It'll be interesting to see what the new equilibrium settles out to as more and more people index. It's pretty obvious everyone can't index and as more people do, there are more opportunities for smart money. But what form is that smart money going to mostly take? Large institutional investors -- pension funds, charitable endowments, sovereign wealth funds, etc. -- either investing directly or via outside money managers? Partnership style hedge funds? Family offices for ultra high net worth individuals? Or will the mass market long only mutual fund make a comeback?
The article describes the paradox. The average fund manager will perform as well as the market, but they charge fees so the net return is less.
If you think you are able to pick out better fund managers, then you should be picking stocks instead. If you're unable to pick stocks, what makes you think you're able to pick managers when you are working off opaque trades and even less information?
I'm not defending asset managers but your argument sounds specious: you only need to pick an asset manager once, whereas you need to pick stocks every day or several times a day.
I can't fix my car but I can pick a garage based on reviews, etc.
You need an information advantage to pick stocks. You need to have some reason to believe you have information that the rest of the market does not (or that the rest of the market is ignoring), which lets you better estimate the future profits of the company. And then you compare that against the market price, and if the market is being irrational, trade.
If you have this, you can get by with a very small portfolio, often just a handful of stocks. And the only ongoing effort is to periodically re-evaluate whether the market has caught on to the information advantage that you're trading on. You do need to continue to keep informed, but daily trading is ridiculous.
If you do not have this, you will lose your shirt regardless of how much you diversify.
Yeah, exactly my point. You need to spend >20 hours to research a single company and will chose to invest in 1 out of 10. Those are the optimistic numbers.
So 5 stocks is 1000 hours. How many hours to learn how to do your due diligence? How many hours per month, every month to keep an eye on what is going on and optimize if necessary?
The information advantage is when you know something that's true that most people haven't yet realized to be true, often accredited to Peter Thiel. Examples from the past:
- Smartphones > dumb phones (invest in AAPL)
- more dollars spent with online ads than TV and Print (invest in GOOG)
- cloud computing is better than managing your own servers (invest in AMZN)
- eating Chipotle is a better option than McDonalds (invest in CMG)
These information advantages are not necessarily gained by spending many hours of research, but a side effect from every day living and working. Will a research analyst realize the impact of a scalable computing API more than engineers that relies on it for their careers?
A future example: If you're a programmer using Github for every job in the past 10 years, maybe buying Github stock if it IPO's wouldn't be so bad.
Only in Silicon Valley would people give Peter Thiel credit for an concept that's been around for 150 years of investing.
>maybe buying Github stock if it IPO's wouldn't be so bad.
Maybe? That doesn't sound very certain, and demonstrates how difficult it is to pick these things in advance. Do you know, or not?

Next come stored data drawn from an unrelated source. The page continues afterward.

/-- R420 to R424, R426, R432: the active sends the log of a cycle between LOGOPEN and COMMITREC, frees it at its ACK, which may end a
resynchronisation, and sends it again at its first NAK; the standby opens, stages in the free half of its mirror log and completes the cycle
that comes next, asks again for one it is not due, writes the lines of a complete one that Table 5.7 lets it write, and then acknowledges
it.
It rests on choices of the model: notes/assumptions/44.md, notes/assumptions/45.md. -/
def Obligations.SafetyNetLogs : Prop :=
  ∀ (s : State) (f : List Byte) (err : FrameEnd) (g : SnFrame) (l : CycleLog) (t : Staging),
    let d := s.dev
    let st := Reg.NET_SNSTAT
    let next := (d.rd Reg.NET_SNACK + 1) % 2 ^ 32
    let cnt := Reg.NET_SNCNT
    let pays := fun (o k : Nat) => fieldAt g.payload o k
    let only (e : Device) (sn : SnSys) : Prop := e.sn = sn ∧ onlyRegs d e [] ∧ sameBerths d e
    (d.snOn = true → d.snRole = 2 → d.sn.logs = [l] → l.sent = false → l.k < 2 ^ 32 → l.lines.length < 2 ^ 32 → l.c < 2 ^ 64 →
      (∀ q ∈ l.lines, q.2.length = 64) → Completes .logTransmit s fun e =>
        e.sn.logs = [{ l with sent := true }] ∧ onlyRegs d e [] ∧ sameBerths d e ∧
        ∃ x mid y, e.sn.lane = [.frame false x false] ++ mid ++ [.frame false y false] ∧
          snRead (x, .term) = some ⟨0x41, l.k, leBytes 8 l.lines.length ++ leBytes 8 l.c⟩ ∧
          mid.length = (l.lines.length + 19) / 20 ∧
          ∃ h, snRead (y, .term) = some h ∧ h.type = 0x43 ∧ h.cycle = l.k ∧ fieldAt h.payload 0 4 = l.lines.length ∧
            fieldAt h.payload 4 4 = logCrc l.lines ∧ fieldAt h.payload 24 8 = l.c) ∧
    (d.sn.logs = [] → exec .logTransmit s = .next s) ∧
    (snHeard d 0x44 (f, err) g → d.snRole = 2 →
      let kept := d.sn.logs.filter fun q => cycleAfter q.k (pays 0 4)
      (d.flag st 5 = false → Completes (.ack f err) s fun e =>
        e.rd Reg.NET_SNACK = pays 0 4 ∧ e.sn = { d.sn with logs := kept } ∧ onlyRegs d e [Reg.NET_SNACK] ∧ sameBerths d e) ∧
      (d.flag st 5 = true → d.sn.rsDone = true → cycleAfter (pays 0 4) d.sn.rsRead = true → Completes (.ack f err) s fun e =>
        e.rd Reg.NET_SNACK = pays 0 4 ∧ e.sn.logs = kept ∧ e.flag st 5 = false ∧ e.flag st 3 = true ∧ e.gateIs 2 = false ∧
        onlyNotified d e)) ∧
    (snHeard d 0x45 (f, err) g → d.snRole = 2 →
      (d.sn.logs = [l] → l.k = pays 0 4 → l.again = false → Completes (.nak f err) s fun e =>
        counts d e cnt 8 8 ∧ onlyRegs d e [cnt] ∧ sameBerths d e ∧ e.sn = { d.sn with
          logs := [{ l with sent := false, again := true }]
          lastNak := some l.k }) ∧
      (d.sn.logs = [] → silent d 0x31 → d.flag Reg.NET_SNCFG 8 = false → Completes (.nak f err) s fun e =>
        counts d e cnt 8 8 ∧ e.flag st 3 = false ∧ e.sn.invalid = true ∧ onlyNotified d e)) ∧
    (stages d →
      (snHeard d 0x41 (f, err) g → d.sn.whole = none → d.sn.staged = none → d.flag st 5 = false →
        (g.cycle = next → Completes (.logOpen f err) s fun e =>
          only e { d.sn with staged := some ⟨g.cycle, pays 0 4, pays 8 8, [], none⟩ } ∧ e.mem = d.mem) ∧
        (cycleAfter g.cycle next = true → d.sn.lastNak ≠ some next → Completes (.logOpen f err) s fun e =>
          snSends d e 0x45 next (leBytes 8 next) ∧ e.sn.staged = none ∧ counts d e cnt 8 8 ∧ onlyRegs d e [cnt] ∧ sameBerths d e)) ∧
      (snHeard d 0x42 (f, err) g → d.sn.staged = some t → t.k = g.cycle →
        (t.commit = none → Completes (.lines f err) s fun e =>
          let recs := recordsOf g.payload
          let half := match d.sn.whole with
            | some w => 1 - w.half
            | none => 1 - d.sn.half
          let at_ := imageBase + 4 * d.cfg.imageS + 0x100000 * half + 72 * t.recs.length
          let bytes := recs.flatMap fun r => leBytes 8 r.1 ++ r.2
          only e { d.sn with staged := some { t with recs := t.recs ++ recs } } ∧
          (∀ x, x < at_ ∨ at_ + bytes.length ≤ x → e.byte x = d.byte x) ∧
          (t.recs.length + recs.length ≤ 14336 → ∀ i (h : i < bytes.length), e.byte (at_ + i) = bytes[i])) ∧
        (t.commit ≠ none → t.k < 2 ^ 32 → d.sn.lastNak ≠ some t.k → Completes (.lines f err) s fun e =>
          snSends d e 0x45 t.k (leBytes 8 t.k) ∧ e.sn.staged = none ∧ counts d e cnt 8 8 ∧ onlyRegs d e [cnt] ∧ sameBerths d e)) ∧
      (snHeard d 0x43 (f, err) g → d.sn.staged = some t → t.k = g.cycle →
        (d.sn.whole = none → t.k = next → t.recs.length = t.nlines → pays 0 4 = t.nlines → pays 4 4 = logCrc t.recs →
          Completes (.commitRec f err) s fun e => e.mem = d.mem ∧ only e { d.sn with
            staged := none
            whole := some ⟨t.k, t.recs, t.c, bitOf (pays 8 1) 0, pays 16 8, false, false, 1 - d.sn.half⟩ }) ∧
        (t.recs.length ≠ t.nlines → Completes (.commitRec f err) s fun e =>
          e.mem = d.mem ∧ only e { d.sn with staged := some { t with commit := some g.payload } }))) ∧
    (d.sn.whole = none → exec .cycleApply s = .next s ∧ exec .applyComplete s = .next s) ∧
    (d.sn.whole = some l →
      (∀ a bytes, d.sn.applying = false → d.snRole = 3 → l.lines = [(64 * a, bytes)] → bytes.length = 64 →
        (lineInSram d (64 * a) → Completes .cycleApply s fun e =>
          e.sn.applying = true ∧ sameBerths d e ∧ onlyRegs d e [] ∧ lineStands d e (64 * a) bytes) ∧
        (placeOf d.cfg none (64 * a) = none → Completes .cycleApply s fun e => e.sn.applying = true ∧ e.mem = d.mem)) ∧
      (d.sn.applying = true → d.sn.staged = none → l.edit = false → d.flag st 5 = false → l.k < 2 ^ 32 →
        Completes .applyComplete s fun e =>
          e.rd Reg.NET_SNACK = l.k ∧ snSends d e 0x44 l.k (leBytes 8 l.k) ∧ e.sn.whole = none ∧ e.sn.applying = false ∧
          e.sn.half = l.half ∧ onlyRegs d e [Reg.NET_SNACK] ∧ sameBerths d e ∧ e.mem = d.mem))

I mean, it's all well and good to look back at some ideas that were good investments, in hindsight. Do you not think armies of people are trying to find "good" ideas that no one knows about? How many good ideas went nowhere?
This is exactly the thinking of the average Joe who goes to invest on the bourse and gets slaughtered. The github example is especially apt. Go to Vegas. Better odds.
We're all average Joe. "Information advantage" is a very rare thing. Even those who think they have it, probably don't. Maybe they'll learn they don't this month, maybe it will be this year. This is entirely the point of Vanguard.
My point is that you have no way of discovering whether the fund manager you're thinking of investing with actually does that research. I know a number of people who work in asset management, I used to build software for hedge funds, and I'm married to an investment professional. There is a wide variety in the quality of research they do and their standards for due diligence. Some of them will personally build relationships with the employees and suppliers of the businesses they're thinking of investing in, so that they know of potential problems before the CEO does. Others basically invest because their friends in peer companies do, with minimal diligence on the company itself. The former tend to do a lot better than the latter.
As a retail investor, you have no visibility into any of this. Most asset management companies will not let you interview their fund managers, and most fund managers won't divulge their research strategies if asked. You basically just get their pedigree and resume, which is useless.
With individual stocks, you can at least choose to put in the legwork to do your research. Or as sibling commenters have suggested, you may get it tacitly by being embedded in the same industry as the company you're thinking of investing in. Someone who works in tech and is a user of AWS is in a much better position to judge the importance of a new AWS product announcement than someone who covers Amazon as an outside analyst.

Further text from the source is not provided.